-- ==== Sys2Proof/Tests/Slice0.lean ====
section
/-! SUPPORT. Small tests against the worked examples and vectors of spec/95_test_vectors.md, the
ill-formed terms WellFormed refuses, and one witness per statement that has hypotheses. -/

namespace Sys2Proof.Tests

open Sys2Proof Sys2Proof.Machine

/-- The state a result answers, if it answers one. -/
def after (r : Result) : Option State :=
  match r with
  | .next t => some t
  | .fault _ => none
  | .refused _ => none

/-- What a result refuses, if it refuses. -/
def refusal (r : Result) : Option Refusal :=
  match r with
  | .next _ => none
  | .fault _ => none
  | .refused q => some q

/-- The state the vectors of spec/95 start from: at 0x0100, Bank 0, register 0x0C holding `reg`, W
holding `w`, and the flags Z, DC, C as given. -/
def start (w reg : Byte) (flags : BitVec 3) : State :=
  { State.reset with
    pc := 0x0100#13
    w := w
    status := (0b00011#5 ++ flags : BitVec 8)
    ram := Memory.write [] 0x0C reg }

/-- W, register 0x0C, Z:DC:C and the program counter. -/
def shown (r : Result) : Option (Byte × Byte × BitVec 3 × ProgAddr) :=
  (after r).map fun t => (t.w, t.ram.read 0x0C, t.status.extractLsb' 0 3, t.pc)

/-! ### Well-formedness -/

theorem test_tris_4_is_ill_formed : (Instr.tris 4#3).wellFormed = false := by decide
theorem test_tris_0_is_ill_formed : (Instr.tris 0#3).wellFormed = false := by decide
theorem test_tris_7_is_well_formed : (Instr.tris 7#3).wellFormed = true := by decide
theorem test_tris_4_is_refused : refusal (exec (.tris 4#3) State.reset) = some (.illFormedTris 4#3) := by
  decide

/-! ### Decoding: words written out bit by bit from the encodings of 30_encoding.md R118 -/

theorem test_decode_byte_oriented :
    decode 0b00_0111_1_0000010#14 = .ok (.addwf .f 0x02#7) ∧
    decode 0b00_0101_0_0001100#14 = .ok (.andwf .w 0x0C#7) ∧
    decode 0b00_0001_1_0001100#14 = .ok (.clrf 0x0C#7) ∧
    decode 0b00_0001_0_1111111#14 = .ok .clrw ∧
    decode 0b00_1001_0_0001100#14 = .ok (.comf .w 0x0C#7) ∧
    decode 0b00_0011_1_0001100#14 = .ok (.decf .f 0x0C#7) ∧
    decode 0b00_1011_1_0001100#14 = .ok (.decfsz .f 0x0C#7) ∧
    decode 0b00_1010_1_0001100#14 = .ok (.incf .f 0x0C#7) ∧
    decode 0b00_1111_1_0001100#14 = .ok (.incfsz .f 0x0C#7) := by decide

theorem test_decode_byte_oriented_rest :
    decode 0b00_0100_0_0001100#14 = .ok (.iorwf .w 0x0C#7) ∧
    decode 0b00_1000_0_0000100#14 = .ok (.movf .w 0x04#7) ∧
    decode 0b00_0000_1_1111111#14 = .ok (.movwf 0x7F#7) ∧
    decode 0b00_0000_0_1100000#14 = .ok .nop ∧
    decode 0b00_1101_0_0001100#14 = .ok (.rlf .w 0x0C#7) ∧
    decode 0b00_1100_0_0001100#14 = .ok (.rrf .w 0x0C#7) ∧
    decode 0b00_0010_1_0001100#14 = .ok (.subwf .f 0x0C#7) ∧
    decode 0b00_1110_0_0001100#14 = .ok (.swapf .w 0x0C#7) ∧
    decode 0b00_0110_1_0001100#14 = .ok (.xorwf .f 0x0C#7) := by decide

theorem test_decode_bit_oriented :
    decode 0b01_00_111_0001100#14 = .ok (.bcf 0x0C#7 7#3) ∧
    decode 0b01_01_101_0000011#14 = .ok (.bsf 0x03#7 5#3) ∧
    decode 0b01_10_001_0001100#14 = .ok (.btfsc 0x0C#7 1#3) ∧
    decode 0b01_11_111_0001100#14 = .ok (.btfss 0x0C#7 7#3) := by decide

theorem test_decode_literal_and_control :
    decode 0b11_1111_00010101#14 = .ok (.addlw 0x15#8) ∧
    decode 0b11_1001_01011111#14 = .ok (.andlw 0x5F#8) ∧
    decode 0b10_0_00100100011#14 = .ok (.call 0x123#11) ∧
    decode 0b00_0000_01100100#14 = .ok .clrwdt ∧
    decode 0b10_1_11111111111#14 = .ok (.goto 0x7FF#11) ∧
    decode 0b11_1000_00110101#14 = .ok (.iorlw 0x35#8) ∧
    decode 0b11_0011_01011010#14 = .ok (.movlw 0x5A#8) ∧
    decode 0b00_0000_00001001#14 = .ok .retfie ∧
    decode 0b11_0111_01000001#14 = .ok (.retlw 0x41#8) ∧
    decode 0b00_0000_00001000#14 = .ok .ret ∧
    decode 0b00_0000_01100011#14 = .ok .sleep ∧
    decode 0b11_1101_00000010#14 = .ok (.sublw 0x02#8) ∧
    decode 0b11_1010_10101111#14 = .ok (.xorlw 0xAF#8) := by decide

theorem test_decode_option_tris :
    decode 0b00_0000_01100010#14 = .ok .option ∧
    decode 0b00_0000_01100101#14 = .ok (.tris 5#3) ∧
    decode 0b00_0000_01100110#14 = .ok (.tris 6#3) ∧
    decode 0b00_0000_01100111#14 = .ok (.tris 7#3) := by decide

theorem test_decode_reserved :
    decode 0x0001#14 = .error (.reserved 0x0001#14) ∧
    decode 0x007F#14 = .error (.reserved 0x007F#14) ∧
    decode 0x0061#14 = .error (.reserved 0x0061#14) ∧
    decode 0x3B00#14 = .error (.reserved 0x3B00#14) ∧
    decode 0x3BFF#14 = .error (.reserved 0x3BFF#14) ∧
    decodeNat 0x4000 = .error (.tooWide 0x4000) := by decide

/-! ### Byte-oriented operations (spec/95 2.2 and part 1) -/

theorem test_addwf_wraps : shown (exec (.addwf .f 0x0C#7) (start 0x01 0xFF 0)) =
    some (0x01, 0x00, 0b111, 0x0101) := by decide
theorem test_addwf_half_carry : shown (exec (.addwf .w 0x0C#7) (start 0x08 0x08 0)) =
    some (0x10, 0x08, 0b010, 0x0101) := by decide
theorem test_andwf_zero : shown (exec (.andwf .w 0x0C#7) (start 0x0F 0xF0 0b011)) =
    some (0x00, 0xF0, 0b111, 0x0101) := by decide
theorem test_clrf_status :
    (after (exec (.clrf 0x03#7) { start 0 0 0b011 with status := 0b00110011 })).map (·.status) =
      some 0b00010111 := by decide
theorem test_clrf_clears : shown (exec (.clrf 0x0C#7) (start 0x77 0x5A 0b011)) =
    some (0x77, 0x00, 0b111, 0x0101) := by decide
theorem test_clrw_clears : shown (exec .clrw (start 0x5A 0x11 0)) =
    some (0x00, 0x11, 0b100, 0x0101) := by decide
theorem test_comf : shown (exec (.comf .w 0x0C#7) (start 0x00 0x13 0b100)) =
    some (0xEC, 0x13, 0b000, 0x0101) := by decide
theorem test_decf_wraps : shown (exec (.decf .f 0x0C#7) (start 0 0x00 0b101)) =
    some (0, 0xFF, 0b001, 0x0101) := by decide
theorem test_decfsz_skips : shown (exec (.decfsz .f 0x0C#7) (start 0 0x01 0)) =
    some (0, 0x00, 0, 0x0102) := by decide
theorem test_decfsz_pcl_refused :
    refusal (exec (.decfsz .f 0x02#7) State.reset) = some (.reserved 0x0B82#14) := by decide
theorem test_incf_wraps : shown (exec (.incf .f 0x0C#7) (start 0 0xFF 0)) =
    some (0, 0x00, 0b100, 0x0101) := by decide
theorem test_incfsz_skips : shown (exec (.incfsz .f 0x0C#7) (start 0 0xFF 0)) =
    some (0, 0x00, 0, 0x0102) := by decide
theorem test_incfsz_pcl_through_fsr_refused :
    refusal (exec (.incfsz .f 0x00#7) { State.reset with fsr := 0x82 }) =
      some (.reserved 0x0F80#14) := by decide
theorem test_iorwf : shown (exec (.iorwf .w 0x0C#7) (start 0x91 0x13 0b100)) =
    some (0x93, 0x13, 0, 0x0101) := by decide
theorem test_movf_pcl : shown (exec (.movf .w 0x02#7) { start 0 0 0 with pc := 0x0123 }) =
    some (0x24, 0, 0, 0x0124) := by decide
theorem test_movf_zero : shown (exec (.movf .f 0x0C#7) (start 0x55 0x00 0)) =
    some (0x55, 0x00, 0b100, 0x0101) := by decide
theorem test_movwf_pcl :
    (after (exec (.movwf 0x02#7) { start 0x34 0 0 with pclath := 0x02 })).map
      (fun t => (t.pc, t.pclath, t.cycles)) = some (0x0234, 0x02, 2) := by decide
theorem test_movwf_indirect_bank1 :
    (after (exec (.movwf 0x00#7) { start 0x99 0 0 with fsr := 0xA0 })).map
      (fun t => t.ram.read 0x20) = some 0x99 := by decide
theorem test_nop : shown (exec .nop { start 1 2 0b010 with pc := 0x1FFF }) =
    some (1, 2, 0b010, 0x0000) := by decide
theorem test_rlf : shown (exec (.rlf .w 0x0C#7) (start 0 0b11100110 0)) =
    some (0b11001100, 0b11100110, 0b001, 0x0101) := by decide
theorem test_rlf_carry_in : shown (exec (.rlf .f 0x0C#7) (start 0 0x80 0b001)) =
    some (0, 0x01, 0b001, 0x0101) := by decide
theorem test_rrf : shown (exec (.rrf .w 0x0C#7) (start 0 0b11100110 0)) =
    some (0b01110011, 0b11100110, 0b000, 0x0101) := by decide
theorem test_rrf_carry_in : shown (exec (.rrf .f 0x0C#7) (start 0 0x01 0b001)) =
    some (0, 0x80, 0b001, 0x0101) := by decide
theorem test_subwf_negative : shown (exec (.subwf .f 0x0C#7) (start 2 1 0b111)) =
    some (2, 0xFF, 0b000, 0x0101) := by decide
theorem test_subwf_borrow_low : shown (exec (.subwf .w 0x0C#7) (start 0x7F 0x80 0)) =
    some (0x01, 0x80, 0b001, 0x0101) := by decide
theorem test_swapf : shown (exec (.swapf .w 0x0C#7) (start 0 0xA5 0b100)) =
    some (0x5A, 0xA5, 0b100, 0x0101) := by decide
theorem test_xorwf : shown (exec (.xorwf .f 0x0C#7) (start 0xB5 0xAF 0b100)) =
    some (0xB5, 0x1A, 0, 0x0101) := by decide

/-! ### Bit-oriented operations (spec/95 2.3) -/

theorem test_bcf : shown (exec (.bcf 0x0C#7 7#3) (start 0 0xC7 0)) =
    some (0, 0x47, 0, 0x0101) := by decide
theorem test_bcf_selects_bank0 :
    (after (exec (.bcf 0x03#7 5#3) { start 0 0 0b101 with status := 0b00111101 })).map (·.status) =
      some 0b00011101 := by decide
theorem test_bsf_time_out_not_writable :
    (after (exec (.bsf 0x03#7 4#3) { start 0 0 0 with status := 0 })).map (·.status) = some 0 := by
  decide
theorem test_bsf_carry :
    (after (exec (.bsf 0x03#7 0#3) (start 0 0 0))).map (·.status) = some 0b00011001 := by decide
theorem test_btfsc_wraps : shown (exec (.btfsc 0x0C#7 1#3) { start 0 0 0 with pc := 0x1FFF }) =
    some (0, 0, 0, 0x0001) := by decide
theorem test_btfsc_unimplemented : shown (exec (.btfsc 0x40#7 0#3) (start 0 0 0)) =
    some (0, 0, 0, 0x0102) := by decide
theorem test_btfss_bit7 : shown (exec (.btfss 0x0C#7 7#3) (start 0 0x80 0)) =
    some (0, 0x80, 0, 0x0102) := by decide
theorem test_btfss_clear : shown (exec (.btfss 0x0C#7 1#3) (start 0 0x00 0)) =
    some (0, 0x00, 0, 0x0101) := by decide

TASK REQUIREMENTS
Needed here are the exact lines from the start of the material through the line that contains "ill-formed terms WellFormed", and no others.

OUTPUT FOR THIS EXERCISE
-- ==== Sys2Proof/Tests/Slice0.lean ====
section
/-! SUPPORT. Small tests against the worked examples and vectors of spec/95_test_vectors.md, the
ill-formed terms WellFormed refuses, and one witness per statement that has hypotheses. -/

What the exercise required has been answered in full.